## Exercise material
☆ ☆ ☆

theorem imax (g : Guard) (d : Dst8) (a : Src8) (b : Src5) : Statement (.imax g d a b) :=
  fun hw _ _ => reads_LA (by decide) rfl rfl (fun w l l2 h => by unfold decodeLane; rw [h]; rfl) (of_decide_eq_true hw)

theorem nmin (g : Guard) (d : Dst8) (a : Src8) (b : Src5) : Statement (.nmin g d a b) :=
  fun hw _ _ => reads_LA (by decide) rfl rfl (fun w l l2 h => by unfold decodeLane; rw [h]; rfl) (of_decide_eq_true hw)

theorem nmax (g : Guard) (d : Dst8) (a : Src8) (b : Src5) : Statement (.nmax g d a b) :=
  fun hw _ _ => reads_LA (by decide) rfl rfl (fun w l l2 h => by unfold decodeLane; rw [h]; rfl) (of_decide_eq_true hw)

theorem and (g : Guard) (d : Dst8) (a : Src8) (b : Src5) : Statement (.and g d a b) :=
  fun hw _ _ => reads_LA (by decide) rfl rfl (fun w l l2 h => by unfold decodeLane; rw [h]; rfl) (of_decide_eq_true hw)

theorem or (g : Guard) (d : Dst8) (a : Src8) (b : Src5) : Statement (.or g d a b) :=
  fun hw _ _ => reads_LA (by decide) rfl rfl (fun w l l2 h => by unfold decodeLane; rw [h]; rfl) (of_decide_eq_true hw)

theorem xor (g : Guard) (d : Dst8) (a : Src8) (b : Src5) : Statement (.xor g d a b) :=
  fun hw _ _ => reads_LA (by decide) rfl rfl (fun w l l2 h => by unfold decodeLane; rw [h]; rfl) (of_decide_eq_true hw)

theorem andn (g : Guard) (d : Dst8) (a : Src8) (b : Src5) : Statement (.andn g d a b) :=
  fun hw _ _ => reads_LA (by decide) rfl rfl (fun w l l2 h => by unfold decodeLane; rw [h]; rfl) (of_decide_eq_true hw)

theorem shl (g : Guard) (d : Dst8) (a : Src8) (b : Src5) : Statement (.shl g d a b) :=
  fun hw _ _ => reads_LA (by decide) rfl rfl (fun w l l2 h => by unfold decodeLane; rw [h]; rfl) (of_decide_eq_true hw)

theorem shr (g : Guard) (d : Dst8) (a : Src8) (b : Src5) : Statement (.shr g d a b) :=
  fun hw _ _ => reads_LA (by decide) rfl rfl (fun w l l2 h => by unfold decodeLane; rw [h]; rfl) (of_decide_eq_true hw)

theorem sar (g : Guard) (d : Dst8) (a : Src8) (b : Src5) : Statement (.sar g d a b) :=
  fun hw _ _ => reads_LA (by decide) rfl rfl (fun w l l2 h => by unfold decodeLane; rw [h]; rfl) (of_decide_eq_true hw)

theorem bfen (g : Guard) (d : Dst8) (a : Src8) (b : Src5) : Statement (.bfen g d a b) :=
  fun hw _ _ => reads_LA (by decide) rfl rfl (fun w l l2 h => by unfold decodeLane; rw [h]; rfl) (of_decide_eq_true hw)

theorem bfes (g : Guard) (d : Dst8) (a : Src8) (b : Src5) : Statement (.bfes g d a b) :=
  fun hw _ _ => reads_LA (by decide) rfl rfl (fun w l l2 h => by unfold decodeLane; rw [h]; rfl) (of_decide_eq_true hw)

theorem bfi (g : Guard) (d : Dst8) (a : Src8) (b : Src5) : Statement (.bfi g d a b) :=
  fun hw _ _ => reads_LA (by decide) rfl rfl (fun w l l2 h => by unfold decodeLane; rw [h]; rfl) (of_decide_eq_true hw)

theorem prmt (g : Guard) (d : Dst8) (a : Src8) (b : Src5) : Statement (.prmt g d a b) :=
  fun hw _ _ => reads_LA (by decide) rfl rfl (fun w l l2 h => by unfold decodeLane; rw [h]; rfl) (of_decide_eq_true hw)

theorem csel (g : Guard) (d : Dst8) (a : Src8) (b : Src5) : Statement (.csel g d a b) :=
  fun hw _ _ => reads_LA (by decide) rfl rfl (fun w l l2 h => by unfold decodeLane; rw [h]; rfl) (of_decide_eq_true hw)

theorem mov (g : Guard) (d : Dst8) (a : Src8) : Statement (.mov g d a) :=
  fun _ _ _ => reads_LU (by decide)
    (by decide) rfl rfl (fun w l l2 h k => by unfold decodeLane; rw [h]; show decIunary w l = _; unfold decIunary; rw [k]; rfl)

theorem not (g : Guard) (d : Dst8) (a : Src8) : Statement (.not g d a) :=
  fun _ _ _ => reads_LU (by decide)
    (by decide) rfl rfl (fun w l l2 h k => by unfold decodeLane; rw [h]; show decIunary w l = _; unfold decIunary; rw [k]; rfl)

theorem ineg (g : Guard) (d : Dst8) (a : Src8) : Statement (.ineg g d a) :=
  fun _ _ _ => reads_LU (by decide)
    (by decide) rfl rfl (fun w l l2 h k => by unfold decodeLane; rw [h]; show decIunary w l = _; unfold decIunary; rw [k]; rfl)

theorem iabs (g : Guard) (d : Dst8) (a : Src8) : Statement (.iabs g d a) :=
  fun _ _ _ => reads_LU (by decide)
    (by decide) rfl rfl (fun w l l2 h k => by unfold decodeLane; rw [h]; show decIunary w l = _; unfold decIunary; rw [k]; rfl)

theorem popc (g : Guard) (d : Dst8) (a : Src8) : Statement (.popc g d a) :=
  fun _ _ _ => reads_LU (by decide)
    (by decide) rfl rfl (fun w l l2 h k => by unfold decodeLane; rw [h]; show decIunary w l = _; unfold decIunary; rw [k]; rfl)

theorem clz (g : Guard) (d : Dst8) (a : Src8) : Statement (.clz g d a) :=
  fun _ _ _ => reads_LU (by decide)
    (by decide) rfl rfl (fun w l l2 h k => by unfold decodeLane; rw [h]; show decIunary w l = _; unfold decIunary; rw [k]; rfl)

☆ ☆ ☆

## What is being asked
For each entry above, write out an exact copy.

## Final answer
theorem imax (g : Guard) (d : Dst8) (a : Src8) (b : Src5) : Statement (.imax g d a b) :=
  fun hw _ _ => reads_LA (by decide) rfl rfl (fun w l l2 h => by unfold decodeLane; rw [h]; rfl) (of_decide_eq_true hw)

theorem nmin (g : Guard) (d : Dst8) (a : Src8) (b : Src5) : Statement (.nmin g d a b) :=
  fun hw _ _ => reads_LA (by decide) rfl rfl (fun w l l2 h => by unfold decodeLane; rw [h]; rfl) (of_decide_eq_true hw)

theorem nmax (g : Guard) (d : Dst8) (a : Src8) (b : Src5) : Statement (.nmax g d a b) :=
  fun hw _ _ => reads_LA (by decide) rfl rfl (fun w l l2 h => by unfold decodeLane; rw [h]; rfl) (of_decide_eq_true hw)

theorem and (g : Guard) (d : Dst8) (a : Src8) (b : Src5) : Statement (.and g d a b) :=
  fun hw _ _ => reads_LA (by decide) rfl rfl (fun w l l2 h => by unfold decodeLane; rw [h]; rfl) (of_decide_eq_true hw)

theorem or (g : Guard) (d : Dst8) (a : Src8) (b : Src5) : Statement (.or g d a b) :=
  fun hw _ _ => reads_LA (by decide) rfl rfl (fun w l l2 h => by unfold decodeLane; rw [h]; rfl) (of_decide_eq_true hw)

theorem xor (g : Guard) (d : Dst8) (a : Src8) (b : Src5) : Statement (.xor g d a b) :=
  fun hw _ _ => reads_LA (by decide) rfl rfl (fun w l l2 h => by unfold decodeLane; rw [h]; rfl) (of_decide_eq_true hw)

theorem andn (g : Guard) (d : Dst8) (a : Src8) (b : Src5) : Statement (.andn g d a b) :=
  fun hw _ _ => reads_LA (by decide) rfl rfl (fun w l l2 h => by unfold decodeLane; rw [h]; rfl) (of_decide_eq_true hw)

theorem shl (g : Guard) (d : Dst8) (a : Src8) (b : Src5) : Statement (.shl g d a b) :=
  fun hw _ _ => reads_LA (by decide) rfl rfl (fun w l l2 h => by unfold decodeLane; rw [h]; rfl) (of_decide_eq_true hw)

theorem shr (g : Guard) (d : Dst8) (a : Src8) (b : Src5) : Statement (.shr g d a b) :=
  fun hw _ _ => reads_LA (by decide) rfl rfl (fun w l l2 h => by unfold decodeLane; rw [h]; rfl) (of_decide_eq_true hw)

theorem sar (g : Guard) (d : Dst8) (a : Src8) (b : Src5) : Statement (.sar g d a b) :=
  fun hw _ _ => reads_LA (by decide) rfl rfl (fun w l l2 h => by unfold decodeLane; rw [h]; rfl) (of_decide_eq_true hw)

theorem bfen (g : Guard) (d : Dst8) (a : Src8) (b : Src5) : Statement (.bfen g d a b) :=
  fun hw _ _ => reads_LA (by decide) rfl rfl (fun w l l2 h => by unfold decodeLane; rw [h]; rfl) (of_decide_eq_true hw)

theorem bfes (g : Guard) (d : Dst8) (a : Src8) (b : Src5) : Statement (.bfes g d a b) :=
  fun hw _ _ => reads_LA (by decide) rfl rfl (fun w l l2 h => by unfold decodeLane; rw [h]; rfl) (of_decide_eq_true hw)

theorem bfi (g : Guard) (d : Dst8) (a : Src8) (b : Src5) : Statement (.bfi g d a b) :=
  fun hw _ _ => reads_LA (by decide) rfl rfl (fun w l l2 h => by unfold decodeLane; rw [h]; rfl) (of_decide_eq_true hw)

theorem prmt (g : Guard) (d : Dst8) (a : Src8) (b : Src5) : Statement (.prmt g d a b) :=
  fun hw _ _ => reads_LA (by decide) rfl rfl (fun w l l2 h => by unfold decodeLane; rw [h]; rfl) (of_decide_eq_true hw)

theorem csel (g : Guard) (d : Dst8) (a : Src8) (b : Src5) : Statement (.csel g d a b) :=
  fun hw _ _ => reads_LA (by decide) rfl rfl (fun w l l2 h => by unfold decodeLane; rw [h]; rfl) (of_decide_eq_true hw)

theorem mov (g : Guard) (d : Dst8) (a : Src8) : Statement (.mov g d a) :=
  fun _ _ _ => reads_LU (by decide)
    (by decide) rfl rfl (fun w l l2 h k => by unfold decodeLane; rw [h]; show decIunary w l = _; unfold decIunary; rw [k]; rfl)

theorem not (g : Guard) (d : Dst8) (a : Src8) : Statement (.not g d a) :=
  fun _ _ _ => reads_LU (by decide)
    (by decide) rfl rfl (fun w l l2 h k => by unfold decodeLane; rw [h]; show decIunary w l = _; unfold decIunary; rw [k]; rfl)

theorem ineg (g : Guard) (d : Dst8) (a : Src8) : Statement (.ineg g d a) :=
  fun _ _ _ => reads_LU (by decide)
    (by decide) rfl rfl (fun w l l2 h k => by unfold decodeLane; rw [h]; show decIunary w l = _; unfold decIunary; rw [k]; rfl)

theorem iabs (g : Guard) (d : Dst8) (a : Src8) : Statement (.iabs g d a) :=
  fun _ _ _ => reads_LU (by decide)
    (by decide) rfl rfl (fun w l l2 h k => by unfold decodeLane; rw [h]; show decIunary w l = _; unfold decIunary; rw [k]; rfl)

theorem popc (g : Guard) (d : Dst8) (a : Src8) : Statement (.popc g d a) :=
  fun _ _ _ => reads_LU (by decide)
    (by decide) rfl rfl (fun w l l2 h k => by unfold decodeLane; rw [h]; show decIunary w l = _; unfold decIunary; rw [k]; rfl)

theorem clz (g : Guard) (d : Dst8) (a : Src8) : Statement (.clz g d a) :=
  fun _ _ _ => reads_LU (by decide)
    (by decide) rfl rfl (fun w l l2 h k => by unfold decodeLane; rw [h]; show decIunary w l = _; unfold decIunary; rw [k]; rfl)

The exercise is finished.